Data START

/-- Settles O46: each of the five bounds excludes a well-formed configuration, so the step's guard fails. -/
theorem parametersOutOfRangeAreRefused : Obligations.ParametersOutOfRangeAreRefused := by
  intro s h
  have hp : ¬ s.params.wellFormed = true := by
    rw [Params.wellFormed_iff]
    unfold Word.maxSigned at h
    omega
  simp only [step, blockStep, if_neg hp]

end Machine

namespace Safety

open Machine

/-! ### The parameters (R5 to R7) -/

theorem params_of_effect {w : InstrWord} {s t : State} (h : Effect w s t) : t.params = s.params := by cases h <;> rfl

theorem params_of_moved {s t : State} (h : Moved s t) : t.params = s.params := by
  cases h with
  | executed _ _ _ he => exact params_of_effect he
  | _ => rfl

/-! ### Memories and counters in range -/

/-- A cycle that fetched a word leaves `PC` at most `M + 1`: it was below `M`, and no instruction adds more than 2 (R13). -/
theorem Bounded.of_effect {w : InstrWord} {s t : State} (hb : Bounded s) (hp : s.pc < s.params.programCapacity)
    (he : Effect w s t) : Bounded t := by
  have hnext : s.pc + 1 ≤ s.params.programCapacity + 1 := by omega
  cases he with
  | aborted => exact { hb with pc := hnext }
  | wroteAcc => exact { hb with pc := hnext }
  | stored ho h0 hN => exact { hb with pc := hnext, dmem := Memory.write_wf _ hb.dmem ((Int.toNat_lt h0).2 hN) }
  | emitted => exact { hb with pc := hnext }
  | halted => exact { hb with pc := hnext }
  | transferred target ht =>
    exact { hb with pc := show target ≤ s.params.programCapacity + 1 by omega }

/-- The slot the load port writes is the first unloaded one, so every slot written stays below `LOAD_PTR` (R18, R39). -/
theorem Bounded.of_load {s : State} (hb : Bounded s) (w : InstrWord) (hr : s.loadPtr < s.params.programCapacity) :
    Bounded ((s.setImem s.loadPtr w).setLoadPtr (s.loadPtr + 1)) :=
  { hb with
    imem := Memory.write_wf w hb.imem hr
    loadPtr := hr
    unloaded := by
      intro c hc
      rcases Memory.mem_write hc with rfl | hc
      · exact Nat.lt_succ_self _
      · exact Nat.lt_succ_of_lt (hb.unloaded c hc) }

theorem Bounded.of_moved {s t : State} (hb : Bounded s) (h : Moved s t) : Bounded t := by
  cases h with
  | loaded w _ _ hr => exact hb.of_load w hr
  | executed _ _ hp he => exact hb.of_effect hp he
  | _ => exact { hb with }
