-- ==== Sys2Proof/Syntax.lean ====
section
/-! DEFINITION. The commands of the TVD-8800: one constructor of Instr for each row of spec/opcode_table.json, with
the operands a row needs. A row that is the arrival of a JMT message carries the arrival (Rx); the row itself fixes
the TYPE, the JOB_TYPE or the OPCODE, whatever those fields of the operand hold. -/

namespace Sys2Proof

/-- A JMT frame by its header fields (Table 3-3), extension words (R79) and payload bytes (R77). -/
structure Frame where
  ver : BitVec 4 := 1
  ty : BitVec 8 := 0
  flags : BitVec 12 := 0
  hlen : BitVec 8 := 9
  tenant : BitVec 12 := 0
  agent : BitVec 13 := 0
  conn : BitVec 24 := 0
  path : BitVec 8 := 0
  seq : BitVec 32 := 0
  ack : BitVec 32 := 0
  opId : BitVec 32 := 0
  addr : BitVec 64 := 0
  len : BitVec 16 := 0
  status : BitVec 8 := 0
  incarn : BitVec 8 := 0
  ext : List Word := []
  payload : List Byte := []
  deriving DecidableEq, Repr

/-- The MACsec tag of a protected frame (IEEE 802.1AE, Table 3-2): association number, XPN packet number and ICV. -/
structure SecTag where
  an : BitVec 2
  pn : BitVec 64
  icv : BitVec 128
  deriving DecidableEq, Repr

/-- How full the ingress buffer of the port is when the frame arrives (R68). -/
inductive BufferFill where
  | room
  | overHalf
  | full
  deriving DecidableEq, Repr

/-- The ECN codepoint of an arriving frame's IPv6 header, as far as R68 and R89 tell codepoints apart. -/
inductive Ecn where
  | notEct
  | ect
  | ce
  deriving DecidableEq, Repr

/-- The arrival of a frame at a port: what Table 3-7 judges besides the header, and the codewords that FEC corrected in it
(FEC_CORR of Table 3-12). -/
structure Rx where
  port : Nat
  fecOk : Bool := true
  fcsOk : Bool := true
  corrected : Nat := 0
  tag : Option SecTag := none
  dst : BitVec 128 := 0
  src : BitVec 128 := 0
  sport : BitVec 16 := 0
  dport : BitVec 16 := 0x4A4D
  udpOk : Bool := true
  ecn : Ecn := .ect
  fill : BufferFill := .room
  f : Frame
  deriving DecidableEq, Repr

/-- The kinds of memory module that Table 4-2 and R108 name. -/
inductive ModuleKind where
  | rdimm
  | rdimm3ds
  | mrdimm
  | udimm
  | sodimm
  deriving DecidableEq, Repr

/-- One DIMM as its SPD reports it (R108): width of its DRAM devices in bits, capacity in bytes, speed in 100 MT/s. -/
structure Dimm where
  kind : ModuleKind
  ecc : Bool
  width : Nat
  capacity : Nat
  speed : Nat
  deriving DecidableEq, Repr

/-- What bulk-tier training found on one channel (R108): the DIMMs its SPD hub reports, the speed in 100 MT/s that
the channel's signal margins allow, and whether the channel trained at all. -/
structure ChannelPop where
  channel : Nat
  dimms : List Dimm
  margin : Nat
  trains : Bool
  deriving DecidableEq, Repr

/-- One happening a monitor slot may sample (R449): the unit's page, the class of SUB, and the measured value. -/
structure MonSample where
  page : Nat
  cls : Nat
  value : Nat
  deriving DecidableEq, Repr

/-- What a VCORE tick reads (R472, R475): the 24 die sensors in units of 0.125 degrees, and whether the AVSBus
write of this tick is acknowledged. -/
structure VcoreReading where
  sensors : List Int
  acked : Bool
  deriving DecidableEq, Repr

/-- One regulator's answer to a poll (R467): rail index, millivolts, amperes, watts, STATUS_WORD; acked false when
the PMBus transaction was not acknowledged. -/
structure RailReading where
  index : Nat
  mV : Nat
  amps : Nat
  watts : Nat
  status : BitVec 16
  acked : Bool
  deriving DecidableEq, Repr

/-- How the power went (R470, R471): VSTBY kept up or not, and whether some rail exceeded its value by more than
10 %. -/
structure PowerLoss where
  vstby : Bool
  overvolt : Bool
  deriving DecidableEq, Repr

/-- The key of a mirrored operation (R381): the requester's TENANT, AGENT and OP_ID, and for an engine write its
ADDR (0 otherwise). -/
structure TwinKey where
  tenant : BitVec 12
  agent : BitVec 13
  opId : BitVec 32
  addr : BitVec 64 := 0
  deriving DecidableEq, Repr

Data END

▸ Work instructions
A bare number is the expected answer: the tally of lines in the records above holding "List".

▸ Your response
4